▶ **TRY IT**
Beneath this instruction is a block of data; output from it exactly the lines that run from the one containing "b.heldLow := rfl" through the one containing "b.shareB := rfl", inclusive.

Collected data:
————
-- ==== Sys2Proof/Laws/Mods.lean ====
section
/-! SUPPORT. What a change of one unit's own state leaves: registers, fields, table words, memory bytes, and every other component. -/

namespace Sys2Proof.Machine

/-- Changing one element of a list leaves every other, wherever the list ends. -/
theorem modAt_getD {α : Type} (d : α) (l : List α) (i : Nat) (f : α → α) (j : Nat) :
    (modAt d l i f).getD j d = if j = i then f (l.getD i d) else l.getD j d := by
  simp only [List.getD_eq_getElem?_getD, modAt]
  by_cases h : i < l.length
  · rw [if_pos h, List.getElem?_modify]
    by_cases e : j = i
    · subst e; simp [h]
    · rw [if_neg e]
      simp [Ne.symm e]
  · rw [if_neg h]
    have hi : l[i]? = none := by simp; omega
    by_cases e : j = i
    · subst e
      rw [List.getElem?_append_right (by simp; omega)]
      simp [hi]
      have : j - (l.length + (j - l.length)) = 0 := by omega
      simp [this]
    · rw [if_neg e]
      by_cases hj : j < l.length
      · rw [List.append_assoc, List.getElem?_append_left hj]
      · have hl : l[j]? = none := by simp; omega
        rw [hl, List.append_assoc, List.getElem?_append_right (by omega)]
        by_cases hr : j < i
        · rw [List.getElem?_append_left (by simp; omega), List.getElem?_replicate]; split <;> rfl
        · have : (List.replicate (i - l.length) d ++ [f d])[j - l.length]? = none := by simp; omega
          rw [this]

theorem port_modPort (m : Nat) (f : Port → Port) (b : Block) (i : Nat) : port (modPort m f b) i = if i = m then f (port b m) else port b i :=
  modAt_getD _ _ _ _ _

theorem serial_modSer (p : Nat) (f : Ser → Ser) (b : Block) (i : Nat) : serial (modSer p f b) i = if i = p then f (serial b p) else serial b i :=
  modAt_getD _ _ _ _ _

theorem ptpPort_modPtp (o : Nat) (f : PtpPort → PtpPort) (b : Block) (i : Nat) : ptpPort (modPtp o f b) i = if i = o then f (ptpPort b o) else ptpPort b i :=
  modAt_getD _ _ _ _ _

theorem schCore_modCore (c : Nat) (f : SchCore → SchCore) (b : Block) (i : Nat) : schCore (modCore c f b) i = if i = c then f (schCore b c) else schCore b i :=
  modAt_getD _ _ _ _ _

theorem pheUnit_modUnit (u : Nat) (f : PheUnit → PheUnit) (b : Block) (i : Nat) : pheUnit (modUnit u f b) i = if i = u then f (pheUnit b u) else pheUnit b i :=
  modAt_getD _ _ _ _ _

theorem bioIn_modIn (j : Nat) (f : BioIn → BioIn) (b : Block) (i : Nat) : bioIn (modIn j f b) i = if i = j then f (bioIn b j) else bioIn b i :=
  modAt_getD _ _ _ _ _

theorem bioOut_modOut (j : Nat) (f : BioOut → BioOut) (b : Block) (i : Nat) : bioOut (modOut j f b) i = if i = j then f (bioOut b j) else bioOut b i :=
  modAt_getD _ _ _ _ _

@[simp] theorem rd_modAln (f : Aln → Aln) (b : Block) (a' : Nat) : rd (modAln f b) a' = rd b a' := rfl
@[simp] theorem fget_modAln (f : Aln → Aln) (b : Block) (f' : Fld) : fget (modAln f b) f' = fget b f' := rfl
@[simp] theorem tget_modAln (f : Aln → Aln) (b : Block) (k' : Nat) : tget (modAln f b) k' = tget b k' := rfl
@[simp] theorem mget_modAln (f : Aln → Aln) (b : Block) (a' : Nat) : mget (modAln f b) a' = mget b a' := rfl
@[simp] theorem modAln_part (f : Aln → Aln) (b : Block) : (modAln f b).part = b.part := rfl
@[simp] theorem modAln_time (f : Aln → Aln) (b : Block) : (modAln f b).time = b.time := rfl
@[simp] theorem modAln_free (f : Aln → Aln) (b : Block) : (modAln f b).free = b.free := rfl
@[simp] theorem modAln_regs (f : Aln → Aln) (b : Block) : (modAln f b).regs = b.regs := rfl
@[simp] theorem modAln_tabs (f : Aln → Aln) (b : Block) : (modAln f b).tabs = b.tabs := rfl
@[simp] theorem modAln_bankB (f : Aln → Aln) (b : Block) : (modAln f b).bankB = b.bankB := rfl
@[simp] theorem modAln_instB (f : Aln → Aln) (b : Block) : (modAln f b).instB = b.instB := rfl
@[simp] theorem modAln_mem (f : Aln → Aln) (b : Block) : (modAln f b).mem = b.mem := rfl
@[simp] theorem modAln_poisoned (f : Aln → Aln) (b : Block) : (modAln f b).poisoned = b.poisoned := rfl
@[simp] theorem modAln_uncorr (f : Aln → Aln) (b : Block) : (modAln f b).uncorr = b.uncorr := rfl
@[simp] theorem modAln_corr (f : Aln → Aln) (b : Block) : (modAln f b).corr = b.corr := rfl
@[simp] theorem modAln_hiLatch (f : Aln → Aln) (b : Block) : (modAln f b).hiLatch = b.hiLatch := rfl
@[simp] theorem modAln_heldLow (f : Aln → Aln) (b : Block) : (modAln f b).heldLow = b.heldLow := rfl
@[simp] theorem modAln_resp (f : Aln → Aln) (b : Block) : (modAln f b).resp = b.resp := rfl
@[simp] theorem modAln_out (f : Aln → Aln) (b : Block) : (modAln f b).out = b.out := rfl
@[simp] theorem modAln_actFifo (f : Aln → Aln) (b : Block) : (modAln f b).actFifo = b.actFifo := rfl
@[simp] theorem modAln_memFifo (f : Aln → Aln) (b : Block) : (modAln f b).memFifo = b.memFifo := rfl
@[simp] theorem modAln_evr (f : Aln → Aln) (b : Block) : (modAln f b).evr = b.evr := rfl
@[simp] theorem modAln_elg (f : Aln → Aln) (b : Block) : (modAln f b).elg = b.elg := rfl
@[simp] theorem modAln_pwr (f : Aln → Aln) (b : Block) : (modAln f b).pwr = b.pwr := rfl
@[simp] theorem modAln_bnk (f : Aln → Aln) (b : Block) : (modAln f b).bnk = b.bnk := rfl
@[simp] theorem modAln_shareB (f : Aln → Aln) (b : Block) : (modAln f b).shareB = b.shareB := rfl
@[simp] theorem modAln_granHold (f : Aln → Aln) (b : Block) : (modAln f b).granHold = b.granHold := rfl
@[simp] theorem modAln_flash (f : Aln → Aln) (b : Block) : (modAln f b).flash = b.flash := rfl
@[simp] theorem modAln_key (f : Aln → Aln) (b : Block) : (modAln f b).key = b.key := rfl
@[simp] theorem modAln_trust (f : Aln → Aln) (b : Block) : (modAln f b).trust = b.trust := rfl
@[simp] theorem modAln_start (f : Aln → Aln) (b : Block) : (modAln f b).start = b.start := rfl
@[simp] theorem modAln_net (f : Aln → Aln) (b : Block) : (modAln f b).net = b.net := rfl
@[simp] theorem modAln_ser (f : Aln → Aln) (b : Block) : (modAln f b).ser = b.ser := rfl
@[simp] theorem modAln_txq (f : Aln → Aln) (b : Block) : (modAln f b).txq = b.txq := rfl
@[simp] theorem modAln_evSec (f : Aln → Aln) (b : Block) : (modAln f b).evSec = b.evSec := rfl
@[simp] theorem modAln_twn (f : Aln → Aln) (b : Block) : (modAln f b).twn = b.twn := rfl
@[simp] theorem modAln_tim (f : Aln → Aln) (b : Block) : (modAln f b).tim = b.tim := rfl
@[simp] theorem modAln_ptp (f : Aln → Aln) (b : Block) : (modAln f b).ptp = b.ptp := rfl
@[simp] theorem modAln_svi (f : Aln → Aln) (b : Block) : (modAln f b).svi = b.svi := rfl
@[simp] theorem modAln_aapBelow (f : Aln → Aln) (b : Block) : (modAln f b).aapBelow = b.aapBelow := rfl
@[simp] theorem modAln_aapLowStuck (f : Aln → Aln) (b : Block) : (modAln f b).aapLowStuck = b.aapLowStuck := rfl
@[simp] theorem modAln_spk (f : Aln → Aln) (b : Block) : (modAln f b).spk = b.spk := rfl
@[simp] theorem modAln_fld (f : Aln → Aln) (b : Block) : (modAln f b).fld = b.fld := rfl
@[simp] theorem modAln_phe (f : Aln → Aln) (b : Block) : (modAln f b).phe = b.phe := rfl
@[simp] theorem modAln_bio (f : Aln → Aln) (b : Block) : (modAln f b).bio = b.bio := rfl
@[simp] theorem modAln_pub (f : Aln → Aln) (b : Block) : (modAln f b).pub = b.pub := rfl
@[simp] theorem modAln_sch (f : Aln → Aln) (b : Block) : (modAln f b).sch = b.sch := rfl
@[simp] theorem modAln_lgr (f : Aln → Aln) (b : Block) : (modAln f b).lgr = b.lgr := rfl
@[simp] theorem modAln_vim (f : Aln → Aln) (b : Block) : (modAln f b).vim = b.vim := rfl
@[simp] theorem modAln_dma (f : Aln → Aln) (b : Block) : (modAln f b).dma = b.dma := rfl
@[simp] theorem modAln_ddrHits (f : Aln → Aln) (b : Block) : (modAln f b).ddrHits = b.ddrHits := rfl
@[simp] theorem modAln_errs (f : Aln → Aln) (b : Block) : (modAln f b).errs = b.errs := rfl
@[simp] theorem modAln_remap (f : Aln → Aln) (b : Block) : (modAln f b).remap = b.remap := rfl
@[simp] theorem modAln_mtr (f : Aln → Aln) (b : Block) : (modAln f b).mtr = b.mtr := rfl
@[simp] theorem modAln_aln (f : Aln → Aln) (b : Block) : (modAln f b).aln = f b.aln := rfl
————
▶ **SOLUTION TO THE PROBLEM**
@[simp] theorem modAln_heldLow (f : Aln → Aln) (b : Block) : (modAln f b).heldLow = b.heldLow := rfl
@[simp] theorem modAln_resp (f : Aln → Aln) (b : Block) : (modAln f b).resp = b.resp := rfl
@[simp] theorem modAln_out (f : Aln → Aln) (b : Block) : (modAln f b).out = b.out := rfl
@[simp] theorem modAln_actFifo (f : Aln → Aln) (b : Block) : (modAln f b).actFifo = b.actFifo := rfl
@[simp] theorem modAln_memFifo (f : Aln → Aln) (b : Block) : (modAln f b).memFifo = b.memFifo := rfl
@[simp] theorem modAln_evr (f : Aln → Aln) (b : Block) : (modAln f b).evr = b.evr := rfl
@[simp] theorem modAln_elg (f : Aln → Aln) (b : Block) : (modAln f b).elg = b.elg := rfl
@[simp] theorem modAln_pwr (f : Aln → Aln) (b : Block) : (modAln f b).pwr = b.pwr := rfl
@[simp] theorem modAln_bnk (f : Aln → Aln) (b : Block) : (modAln f b).bnk = b.bnk := rfl
@[simp] theorem modAln_shareB (f : Aln → Aln) (b : Block) : (modAln f b).shareB = b.shareB := rfl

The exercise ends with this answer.